▸ **TRY IT**
For the material below, return exactly the lines starting at the line containing "cnt)] .s0 (countOf p (BitVec.ofNat 32 cnt))" and ending at the line containing "(hr : reached", both ends included, and no others.

*** Block opens ***

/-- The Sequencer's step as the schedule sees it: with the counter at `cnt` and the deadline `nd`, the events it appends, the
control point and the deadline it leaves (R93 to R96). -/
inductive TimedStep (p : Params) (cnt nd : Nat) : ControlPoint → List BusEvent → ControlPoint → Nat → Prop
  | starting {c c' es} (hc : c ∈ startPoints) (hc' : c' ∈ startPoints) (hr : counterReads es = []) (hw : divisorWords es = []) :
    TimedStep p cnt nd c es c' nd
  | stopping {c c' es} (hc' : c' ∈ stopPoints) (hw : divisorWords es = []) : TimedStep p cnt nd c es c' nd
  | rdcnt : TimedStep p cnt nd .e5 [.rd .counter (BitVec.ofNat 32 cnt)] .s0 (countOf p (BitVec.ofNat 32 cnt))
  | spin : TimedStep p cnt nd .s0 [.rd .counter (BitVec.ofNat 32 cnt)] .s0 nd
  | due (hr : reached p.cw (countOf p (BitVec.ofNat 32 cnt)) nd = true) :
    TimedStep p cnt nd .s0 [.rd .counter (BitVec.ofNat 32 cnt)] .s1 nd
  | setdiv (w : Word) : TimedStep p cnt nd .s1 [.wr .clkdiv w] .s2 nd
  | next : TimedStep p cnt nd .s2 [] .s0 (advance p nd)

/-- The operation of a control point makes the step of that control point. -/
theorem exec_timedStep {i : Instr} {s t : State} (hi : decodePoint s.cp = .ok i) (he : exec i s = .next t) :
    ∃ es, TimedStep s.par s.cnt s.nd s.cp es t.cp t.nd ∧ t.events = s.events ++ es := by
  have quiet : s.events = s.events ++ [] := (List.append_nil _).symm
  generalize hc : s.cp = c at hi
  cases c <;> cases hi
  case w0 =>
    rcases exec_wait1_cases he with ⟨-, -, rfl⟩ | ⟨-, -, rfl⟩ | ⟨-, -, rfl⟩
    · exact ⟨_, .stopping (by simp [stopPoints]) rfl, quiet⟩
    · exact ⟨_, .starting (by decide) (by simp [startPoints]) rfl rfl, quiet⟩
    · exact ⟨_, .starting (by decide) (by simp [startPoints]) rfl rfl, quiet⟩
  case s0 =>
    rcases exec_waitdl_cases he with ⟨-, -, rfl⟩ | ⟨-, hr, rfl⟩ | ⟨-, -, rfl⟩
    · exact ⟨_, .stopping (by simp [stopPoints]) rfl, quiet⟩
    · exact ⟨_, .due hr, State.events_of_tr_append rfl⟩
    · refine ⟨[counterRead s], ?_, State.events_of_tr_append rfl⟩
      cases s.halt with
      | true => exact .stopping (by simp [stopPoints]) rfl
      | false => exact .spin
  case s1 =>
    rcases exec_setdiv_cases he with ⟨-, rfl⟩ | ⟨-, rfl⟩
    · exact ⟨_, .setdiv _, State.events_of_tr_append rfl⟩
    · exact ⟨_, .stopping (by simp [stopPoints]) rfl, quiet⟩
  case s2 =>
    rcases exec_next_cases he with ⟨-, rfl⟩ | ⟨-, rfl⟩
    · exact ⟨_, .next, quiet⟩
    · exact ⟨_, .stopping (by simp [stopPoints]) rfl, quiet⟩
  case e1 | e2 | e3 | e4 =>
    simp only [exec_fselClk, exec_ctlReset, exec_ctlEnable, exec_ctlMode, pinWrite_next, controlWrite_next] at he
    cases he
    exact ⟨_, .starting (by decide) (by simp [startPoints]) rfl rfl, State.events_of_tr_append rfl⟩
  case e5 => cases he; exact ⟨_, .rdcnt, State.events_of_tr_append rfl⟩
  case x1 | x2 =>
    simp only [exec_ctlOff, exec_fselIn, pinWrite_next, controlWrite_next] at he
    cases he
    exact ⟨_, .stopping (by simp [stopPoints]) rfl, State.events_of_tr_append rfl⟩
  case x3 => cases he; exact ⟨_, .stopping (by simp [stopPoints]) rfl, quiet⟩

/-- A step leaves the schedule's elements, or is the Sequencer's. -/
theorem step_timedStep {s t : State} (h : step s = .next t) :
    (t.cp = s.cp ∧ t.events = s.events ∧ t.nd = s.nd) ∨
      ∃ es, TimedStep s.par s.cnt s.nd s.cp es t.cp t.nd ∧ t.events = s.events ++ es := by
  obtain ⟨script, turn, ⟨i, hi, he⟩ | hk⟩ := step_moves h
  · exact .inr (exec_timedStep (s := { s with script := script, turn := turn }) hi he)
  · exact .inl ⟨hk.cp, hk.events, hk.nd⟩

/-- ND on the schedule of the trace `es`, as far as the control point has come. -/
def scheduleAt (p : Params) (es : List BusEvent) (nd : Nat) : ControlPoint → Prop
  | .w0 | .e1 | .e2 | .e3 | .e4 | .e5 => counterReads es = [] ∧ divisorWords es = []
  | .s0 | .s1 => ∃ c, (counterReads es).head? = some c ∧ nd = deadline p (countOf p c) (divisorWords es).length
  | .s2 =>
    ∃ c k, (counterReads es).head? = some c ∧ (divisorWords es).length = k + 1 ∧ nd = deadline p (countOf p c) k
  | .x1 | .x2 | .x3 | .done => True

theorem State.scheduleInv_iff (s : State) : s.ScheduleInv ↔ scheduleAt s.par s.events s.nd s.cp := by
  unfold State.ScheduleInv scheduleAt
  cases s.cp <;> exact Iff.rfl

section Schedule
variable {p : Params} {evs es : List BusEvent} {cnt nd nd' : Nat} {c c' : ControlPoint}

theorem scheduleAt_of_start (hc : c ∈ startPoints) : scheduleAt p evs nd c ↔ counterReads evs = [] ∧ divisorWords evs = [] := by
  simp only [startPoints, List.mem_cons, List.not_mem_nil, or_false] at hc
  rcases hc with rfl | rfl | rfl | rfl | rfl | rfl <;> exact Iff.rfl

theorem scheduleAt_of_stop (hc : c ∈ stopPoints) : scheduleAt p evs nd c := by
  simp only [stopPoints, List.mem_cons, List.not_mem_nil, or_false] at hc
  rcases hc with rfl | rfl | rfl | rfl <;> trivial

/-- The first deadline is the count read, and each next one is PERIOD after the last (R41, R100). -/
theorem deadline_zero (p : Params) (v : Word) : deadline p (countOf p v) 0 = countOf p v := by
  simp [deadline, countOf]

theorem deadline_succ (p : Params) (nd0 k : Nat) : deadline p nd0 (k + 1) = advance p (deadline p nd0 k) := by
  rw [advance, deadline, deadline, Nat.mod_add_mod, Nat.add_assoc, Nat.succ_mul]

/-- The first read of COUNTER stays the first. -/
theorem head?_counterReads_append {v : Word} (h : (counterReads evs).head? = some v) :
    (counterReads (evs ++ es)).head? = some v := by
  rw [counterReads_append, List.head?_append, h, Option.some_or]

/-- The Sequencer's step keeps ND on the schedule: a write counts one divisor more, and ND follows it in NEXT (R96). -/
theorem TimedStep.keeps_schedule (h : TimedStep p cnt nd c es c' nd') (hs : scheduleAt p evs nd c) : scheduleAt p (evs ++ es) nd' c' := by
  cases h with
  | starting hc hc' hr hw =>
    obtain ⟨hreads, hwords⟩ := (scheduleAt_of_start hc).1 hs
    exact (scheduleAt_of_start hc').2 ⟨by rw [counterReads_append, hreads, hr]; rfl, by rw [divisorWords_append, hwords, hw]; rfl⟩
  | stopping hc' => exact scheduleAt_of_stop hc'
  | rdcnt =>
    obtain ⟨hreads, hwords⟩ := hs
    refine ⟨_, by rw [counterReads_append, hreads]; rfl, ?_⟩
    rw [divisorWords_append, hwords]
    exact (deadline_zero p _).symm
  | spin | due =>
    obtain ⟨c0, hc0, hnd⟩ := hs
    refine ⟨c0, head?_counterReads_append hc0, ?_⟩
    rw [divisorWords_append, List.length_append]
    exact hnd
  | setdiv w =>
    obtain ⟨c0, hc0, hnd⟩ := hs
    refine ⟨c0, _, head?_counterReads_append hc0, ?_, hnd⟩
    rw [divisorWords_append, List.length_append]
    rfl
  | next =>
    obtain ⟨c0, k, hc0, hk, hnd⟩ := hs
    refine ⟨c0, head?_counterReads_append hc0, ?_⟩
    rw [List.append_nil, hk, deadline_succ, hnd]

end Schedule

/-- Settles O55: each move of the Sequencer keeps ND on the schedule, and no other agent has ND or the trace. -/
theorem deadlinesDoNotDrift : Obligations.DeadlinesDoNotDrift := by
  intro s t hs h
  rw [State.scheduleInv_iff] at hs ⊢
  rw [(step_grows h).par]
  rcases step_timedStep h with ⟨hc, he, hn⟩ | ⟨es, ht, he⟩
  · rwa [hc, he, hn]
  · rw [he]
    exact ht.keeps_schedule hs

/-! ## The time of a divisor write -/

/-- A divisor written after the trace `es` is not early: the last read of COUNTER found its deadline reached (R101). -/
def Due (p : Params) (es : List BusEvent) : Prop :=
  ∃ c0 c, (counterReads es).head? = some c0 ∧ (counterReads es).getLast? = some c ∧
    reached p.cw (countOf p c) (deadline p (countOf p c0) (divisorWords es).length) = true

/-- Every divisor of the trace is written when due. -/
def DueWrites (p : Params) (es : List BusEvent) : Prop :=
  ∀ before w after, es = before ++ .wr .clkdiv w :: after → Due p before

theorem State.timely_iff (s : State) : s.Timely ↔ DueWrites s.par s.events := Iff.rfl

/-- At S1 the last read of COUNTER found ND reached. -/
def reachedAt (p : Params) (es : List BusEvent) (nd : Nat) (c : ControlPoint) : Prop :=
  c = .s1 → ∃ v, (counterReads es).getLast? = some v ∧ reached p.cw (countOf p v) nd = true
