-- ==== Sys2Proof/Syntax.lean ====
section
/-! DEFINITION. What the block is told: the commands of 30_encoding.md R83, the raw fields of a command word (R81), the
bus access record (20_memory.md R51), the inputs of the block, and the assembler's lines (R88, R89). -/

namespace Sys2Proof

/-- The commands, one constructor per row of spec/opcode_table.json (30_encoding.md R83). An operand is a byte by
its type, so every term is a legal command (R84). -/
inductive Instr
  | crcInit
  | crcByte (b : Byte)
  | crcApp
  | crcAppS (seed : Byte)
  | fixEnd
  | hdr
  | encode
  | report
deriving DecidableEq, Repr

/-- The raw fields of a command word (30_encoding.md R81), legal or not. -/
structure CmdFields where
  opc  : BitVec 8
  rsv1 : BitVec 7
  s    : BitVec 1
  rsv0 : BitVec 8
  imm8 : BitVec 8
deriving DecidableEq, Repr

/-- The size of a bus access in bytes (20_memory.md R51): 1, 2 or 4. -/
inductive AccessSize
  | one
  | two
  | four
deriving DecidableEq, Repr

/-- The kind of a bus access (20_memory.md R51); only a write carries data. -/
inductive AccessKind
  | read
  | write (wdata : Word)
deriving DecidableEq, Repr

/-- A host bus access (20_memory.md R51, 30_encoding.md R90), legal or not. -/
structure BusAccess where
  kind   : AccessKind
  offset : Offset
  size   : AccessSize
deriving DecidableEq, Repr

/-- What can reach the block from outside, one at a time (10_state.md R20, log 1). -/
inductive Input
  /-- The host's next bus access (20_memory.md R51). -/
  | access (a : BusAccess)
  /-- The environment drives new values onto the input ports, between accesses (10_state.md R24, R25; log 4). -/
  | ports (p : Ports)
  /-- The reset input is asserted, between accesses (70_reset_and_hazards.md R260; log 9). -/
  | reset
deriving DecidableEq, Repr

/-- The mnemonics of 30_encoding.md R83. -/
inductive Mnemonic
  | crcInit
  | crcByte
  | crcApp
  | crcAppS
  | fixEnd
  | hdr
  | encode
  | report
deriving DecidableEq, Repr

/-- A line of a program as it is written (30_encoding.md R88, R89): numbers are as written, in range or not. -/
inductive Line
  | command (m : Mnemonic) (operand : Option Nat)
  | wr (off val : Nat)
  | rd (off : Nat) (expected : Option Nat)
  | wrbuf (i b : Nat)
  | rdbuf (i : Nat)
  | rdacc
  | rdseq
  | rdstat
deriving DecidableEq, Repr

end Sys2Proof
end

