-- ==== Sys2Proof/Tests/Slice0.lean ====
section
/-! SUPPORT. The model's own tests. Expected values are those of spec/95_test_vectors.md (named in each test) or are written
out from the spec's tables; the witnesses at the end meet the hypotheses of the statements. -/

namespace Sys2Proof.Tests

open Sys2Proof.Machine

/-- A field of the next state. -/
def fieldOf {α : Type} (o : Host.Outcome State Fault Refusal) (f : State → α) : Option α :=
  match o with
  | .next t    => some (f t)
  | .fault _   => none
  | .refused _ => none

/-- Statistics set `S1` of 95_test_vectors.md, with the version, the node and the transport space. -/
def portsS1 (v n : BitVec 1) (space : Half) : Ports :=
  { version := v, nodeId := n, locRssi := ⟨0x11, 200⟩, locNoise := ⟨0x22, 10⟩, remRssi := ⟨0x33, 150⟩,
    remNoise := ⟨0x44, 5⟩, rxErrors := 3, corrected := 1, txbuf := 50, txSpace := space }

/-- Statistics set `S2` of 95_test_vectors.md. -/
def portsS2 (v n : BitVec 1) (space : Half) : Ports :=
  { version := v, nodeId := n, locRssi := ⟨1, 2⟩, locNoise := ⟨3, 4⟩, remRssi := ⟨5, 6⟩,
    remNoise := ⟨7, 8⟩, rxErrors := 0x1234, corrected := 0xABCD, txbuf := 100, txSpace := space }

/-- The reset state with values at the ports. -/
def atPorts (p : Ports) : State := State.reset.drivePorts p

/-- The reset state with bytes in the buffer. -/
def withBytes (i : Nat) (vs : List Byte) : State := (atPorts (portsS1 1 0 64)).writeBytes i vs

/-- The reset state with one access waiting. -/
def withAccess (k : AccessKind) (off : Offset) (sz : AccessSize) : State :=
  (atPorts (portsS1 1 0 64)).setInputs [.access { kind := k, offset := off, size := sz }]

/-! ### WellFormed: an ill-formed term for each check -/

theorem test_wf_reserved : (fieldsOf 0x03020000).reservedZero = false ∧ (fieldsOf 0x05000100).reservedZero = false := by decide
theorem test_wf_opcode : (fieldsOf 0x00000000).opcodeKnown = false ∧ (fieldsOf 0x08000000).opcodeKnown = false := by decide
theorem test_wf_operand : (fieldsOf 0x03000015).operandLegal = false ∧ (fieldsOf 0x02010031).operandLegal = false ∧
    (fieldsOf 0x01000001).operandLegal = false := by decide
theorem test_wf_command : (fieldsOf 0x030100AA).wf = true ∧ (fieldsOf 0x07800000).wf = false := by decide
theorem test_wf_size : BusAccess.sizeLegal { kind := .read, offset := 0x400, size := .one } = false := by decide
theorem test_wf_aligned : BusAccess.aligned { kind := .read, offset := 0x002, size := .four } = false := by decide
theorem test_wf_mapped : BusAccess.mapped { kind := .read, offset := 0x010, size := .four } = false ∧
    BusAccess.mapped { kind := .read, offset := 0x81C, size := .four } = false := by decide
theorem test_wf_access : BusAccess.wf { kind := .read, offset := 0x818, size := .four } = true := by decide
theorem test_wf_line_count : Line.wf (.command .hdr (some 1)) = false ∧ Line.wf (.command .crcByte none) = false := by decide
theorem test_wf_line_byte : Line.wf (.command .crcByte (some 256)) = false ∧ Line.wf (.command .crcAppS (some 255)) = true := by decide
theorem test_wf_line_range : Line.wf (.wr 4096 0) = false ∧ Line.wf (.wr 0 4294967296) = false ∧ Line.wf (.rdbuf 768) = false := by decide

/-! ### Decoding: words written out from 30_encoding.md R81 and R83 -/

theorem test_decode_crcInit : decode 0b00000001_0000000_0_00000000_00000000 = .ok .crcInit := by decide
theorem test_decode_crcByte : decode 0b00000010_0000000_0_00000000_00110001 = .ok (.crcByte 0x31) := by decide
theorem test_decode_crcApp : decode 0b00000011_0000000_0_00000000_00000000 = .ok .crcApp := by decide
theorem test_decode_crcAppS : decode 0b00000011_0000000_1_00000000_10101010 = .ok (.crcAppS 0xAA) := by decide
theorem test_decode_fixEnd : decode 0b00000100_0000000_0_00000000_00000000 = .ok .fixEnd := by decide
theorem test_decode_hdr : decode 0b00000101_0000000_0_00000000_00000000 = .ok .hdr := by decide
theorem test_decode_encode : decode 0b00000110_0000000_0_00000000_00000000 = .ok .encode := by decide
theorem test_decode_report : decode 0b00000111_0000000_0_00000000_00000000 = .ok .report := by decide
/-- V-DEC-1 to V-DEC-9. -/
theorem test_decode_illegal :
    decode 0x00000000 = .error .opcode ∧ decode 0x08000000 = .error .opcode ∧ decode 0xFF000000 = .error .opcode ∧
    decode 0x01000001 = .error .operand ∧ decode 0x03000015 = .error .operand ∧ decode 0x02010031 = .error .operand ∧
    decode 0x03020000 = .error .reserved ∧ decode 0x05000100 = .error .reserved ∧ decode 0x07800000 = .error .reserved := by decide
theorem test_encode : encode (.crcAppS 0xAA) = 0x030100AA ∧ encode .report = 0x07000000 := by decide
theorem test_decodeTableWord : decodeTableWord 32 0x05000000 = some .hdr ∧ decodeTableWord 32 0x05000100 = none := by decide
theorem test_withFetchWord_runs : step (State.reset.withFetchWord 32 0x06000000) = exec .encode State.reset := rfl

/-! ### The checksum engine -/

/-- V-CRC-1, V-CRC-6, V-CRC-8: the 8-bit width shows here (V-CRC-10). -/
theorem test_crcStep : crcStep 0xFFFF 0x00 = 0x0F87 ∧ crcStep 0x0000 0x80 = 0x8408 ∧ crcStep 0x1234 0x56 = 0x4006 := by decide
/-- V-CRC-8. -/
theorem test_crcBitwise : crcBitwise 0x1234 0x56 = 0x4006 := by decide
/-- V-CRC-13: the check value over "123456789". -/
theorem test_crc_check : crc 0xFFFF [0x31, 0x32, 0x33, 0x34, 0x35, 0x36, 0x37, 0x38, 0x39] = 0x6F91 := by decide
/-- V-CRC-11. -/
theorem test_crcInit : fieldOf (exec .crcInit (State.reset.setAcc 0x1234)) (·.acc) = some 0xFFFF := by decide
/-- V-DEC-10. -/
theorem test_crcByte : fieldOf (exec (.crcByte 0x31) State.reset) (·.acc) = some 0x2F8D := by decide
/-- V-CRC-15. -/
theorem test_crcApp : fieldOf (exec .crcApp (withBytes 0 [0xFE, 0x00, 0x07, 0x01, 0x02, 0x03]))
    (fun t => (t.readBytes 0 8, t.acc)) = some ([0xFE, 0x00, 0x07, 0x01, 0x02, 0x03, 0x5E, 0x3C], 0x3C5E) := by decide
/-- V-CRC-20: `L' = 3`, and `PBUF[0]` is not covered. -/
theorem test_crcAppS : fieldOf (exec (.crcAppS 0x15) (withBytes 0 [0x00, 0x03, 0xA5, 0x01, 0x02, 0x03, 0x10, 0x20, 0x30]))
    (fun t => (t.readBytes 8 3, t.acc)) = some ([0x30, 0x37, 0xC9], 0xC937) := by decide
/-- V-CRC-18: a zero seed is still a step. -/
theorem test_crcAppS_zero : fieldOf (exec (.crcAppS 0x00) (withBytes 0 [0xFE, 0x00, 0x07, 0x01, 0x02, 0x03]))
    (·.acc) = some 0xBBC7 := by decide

*** Block closes ***

▸ **REPLY TO THE EXERCISE**
  | rdcnt : TimedStep p cnt nd .e5 [.rd .counter (BitVec.ofNat 32 cnt)] .s0 (countOf p (BitVec.ofNat 32 cnt))
  | spin : TimedStep p cnt nd .s0 [.rd .counter (BitVec.ofNat 32 cnt)] .s0 nd
  | due (hr : reached p.cw (countOf p (BitVec.ofNat 32 cnt)) nd = true) :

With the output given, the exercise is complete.